After Jerry Garcia, a founder of the band and its lead guitarist,
died in 1995, the group gradually wound down its business affairs, a
process that lasted well into the next decade. Fredric Lieberman,
chairman of the music department at the Santa Cruz campus, had
traveled with the band and worked with Mickey Hart, one of the band's
drummers, on some projects, including a pair of books. He was aware
of the extent of the material Ms. Law had collected and thought that
scholars would find it useful if it could be preserved.
"It was taking up a lot of space in a storage area in Marin, and it
looked like they were just going to throw it away," Mr. Lieberman
said. "I basically said that I didn't care where the archive went so
long as it was maintained and not dispersed. Mickey thought first of
the Library of Congress, since he's on the board there, but given all
the other things they have to do, their budget didn't seem conducive
to the kind of cataloging that was going to be required."
Other universities besides Santa Cruz were also contacted and
expressed interest in the archive, among them Stanford. But in the
end band members decided they "wanted to go to a public institution
because the whole idea of it being public and free was important to
them," said Christine Bunting, the director of special collections
and archives at the Santa Cruz university's library.
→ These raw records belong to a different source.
/-! ### Addition and subtraction -/

/-- A digit below `j` more digits than the rest, whose own room is given, takes no more room than its place. -/
theorem digit_add_le {d r j n : Nat} (hd : d < 16) (hr : r + 16 ^ (j + 1) ≤ 16 ^ (j + 1 + n)) :
    d * 16 ^ j + r + 16 ^ j ≤ 16 ^ (j + (n + 1)) := by
  have hd' : (d + 1) * 16 ^ j ≤ 16 * 16 ^ j := Nat.mul_le_mul_right _ hd
  rw [pow_succ] at hr
  rw [show j + (n + 1) = j + 1 + n by omega]
  linarith

theorem addScan_le (a b n j c : Nat) : addScan a b n j c + 16 ^ j ≤ 16 ^ (j + n) := by
  induction n generalizing j c with
  | zero => simp [addScan]
  | succ n ih => exact digit_add_le (Nat.mod_lt _ (by decide)) (ih _ _)

theorem addDigits_lt (w a b : Nat) : addDigits w a b < modulus w := by
  have h := addScan_le a b (2 * w) 0 0
  rw [zero_add, ← modulus_eq_pow_digits] at h
  exact h

theorem digit_lt (v j : Nat) : digit v j < 16 := Nat.mod_lt _ (by decide)

theorem subScan_le (a b n j br : Nat) : subScan a b n j br + 16 ^ j ≤ 16 ^ (j + n) := by
  induction n generalizing j br with
  | zero => simp [subScan]
  | succ n ih =>
    have ha := digit_lt a j
    unfold subScan
    split
    next => exact digit_add_le (by omega) (ih _ _)
    next => exact digit_add_le (by omega) (ih _ _)

theorem subDigits_lt (w a b : Nat) : subDigits w a b < modulus w := by
  have h := subScan_le a b (2 * w) 0 0
  rw [zero_add, ← modulus_eq_pow_digits] at h
  exact h

theorem shlDigits_lt (w v k : Nat) : shlDigits w v k < modulus w := Nat.mod_lt _ (modulus_pos w)

/-! ### Multiplication and exponentiation -/

/-- Every event is in `1..n`. -/
def EventsWithin (n : Nat) (events : List Nat) : Prop := ∀ k ∈ events, 1 ≤ k ∧ k ≤ n

theorem eventsWithin_nil (n : Nat) : EventsWithin n [] := by simp [EventsWithin]

theorem eventsWithin_append {n : Nat} {es fs : List Nat} (he : EventsWithin n es) (hf : EventsWithin n fs) :
    EventsWithin n (es ++ fs) := fun k hk => (List.mem_append.1 hk).elim (he k) (hf k)

theorem mulLoop_lt {w acc : Nat} (h : acc < modulus w) (a fuel counter : Nat) :
    (mulLoop w a fuel counter acc).1 < modulus w := by
  induction fuel generalizing counter acc with
  | zero => exact h
  | succ fuel ih =>
    unfold mulLoop
    split
    next => exact h
    next => exact ih (Nat.mod_lt _ (modulus_pos w)) _

/-- The counter only falls, so each event is a place of the first counter. -/
theorem mulLoop_events {w n counter : Nat} (hn : n ≤ 2 * w) (h : counter < 16 ^ n) (a fuel acc : Nat) :
    EventsWithin n (mulLoop w a fuel counter acc).2 := by
  induction fuel generalizing counter acc with
  | zero => exact eventsWithin_nil n
  | succ fuel ih =>
    unfold mulLoop
    split
    next => exact eventsWithin_nil n
    next hc =>
      have hk : 1 ≤ sdcDigits w counter ∧ sdcDigits w counter ≤ n :=
        ⟨sdcScan_pos hc (h.trans_le (Nat.pow_le_pow_right (by decide) hn)), sdcScan_le h _⟩
      exact List.forall_mem_cons.2 ⟨hk, ih ((Nat.sub_le _ _).trans_lt h) _⟩

theorem mulw_lt (w a b : Nat) : (mulw w a b).1 < modulus w := mulLoop_lt (modulus_pos w) _ _ _

theorem mulw_events {w b : Nat} (h : b < modulus w) (a : Nat) : EventsWithin (2 * w) (mulw w a b).2 :=
  mulLoop_events le_rfl (by rwa [← modulus_eq_pow_digits]) _ _ _

theorem divrem_quotient_lt {w a : Nat} (h : a < modulus w) (d : Nat) : (divrem a d).1 < modulus w :=
  (Nat.div_le_self a d).trans_lt h

theorem divrem_remainder_lt {w a : Nat} (h : a < modulus w) (d : Nat) : (divrem a d).2 < modulus w :=
  (Nat.mod_le a d).trans_lt h

theorem mulmodw_lt (w a x n : Nat) : (mulmodw w a x n).1 < modulus w := by
  unfold mulmodw
  split
  next => exact Nat.mod_lt _ (modulus_pos w)
  next => exact divrem_remainder_lt (mulw_lt w a x) n

/-- On the wide path too the events are places of the multiplier, which has `2w` digits. -/
theorem mulmodw_events {w x : Nat} (h : x < modulus w) (a n : Nat) : EventsWithin (2 * w) (mulmodw w a x n).2 := by
  unfold mulmodw
  split
  next =>
    rw [modulus_eq_pow_digits] at h
    exact mulLoop_events (by omega) h _ _ _
  next => exact mulw_events h a

theorem powLoop_lt {w m result : Nat} (h : result < modulus w) (fuel base ex : Nat) :
    (powLoop w m fuel base ex result).1 < modulus w := by
  induction fuel generalizing base ex result with
  | zero => exact h
  | succ fuel ih =>
    unfold powLoop
    split
    next => exact h
    next =>
      split
      next => exact ih h _ _
      next => exact ih (mulmodw_lt _ _ _ _) _ _

theorem powLoop_events {w base : Nat} (h : base < modulus w) (m fuel ex result : Nat) :
    EventsWithin (2 * w) (powLoop w m fuel base ex result).2 := by
  induction fuel generalizing base ex result with
  | zero => exact eventsWithin_nil _
  | succ fuel ih =>
    unfold powLoop
    split
    next => exact eventsWithin_nil _
    next =>
      split
      next => exact eventsWithin_append (mulmodw_events h _ _) (ih (mulmodw_lt _ _ _ _) _ _)
      next => exact eventsWithin_append (mulmodw_events h _ _) (ih h _ _)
What remains unclear, however, is to what extent, the archive will be
able to make available what is probably the band's most valuable
asset: its own recordings of three decades of live shows.
"We're not going to be doing anything that people haven't heard
anywhere else," Ms. Bunting said. "That doesn't mean people can't
come here and listen, because we will have music playing. But we're
not competing with their business."
The university is now engaged, though, in digitizing much of the
other material, including documents and photographs. The plan is to
make as much as possible available online through what is being
called Virtual Terrapin Station, a name taken from a 1977 album,
where Deadheads past and future not only can come to look but also
can donate items and ideas of their own.
"I always knew what this was worth the artwork, the guest lists and
all the other things the crew brought back from the road," Ms. Law
said in a telephone interview. "It was just something that came
naturally to me. People in the office would say, 'We don't need this
stuff, get rid of it,' and instead I would hide it all. So I'm just
so happy that it has found a home, the right home."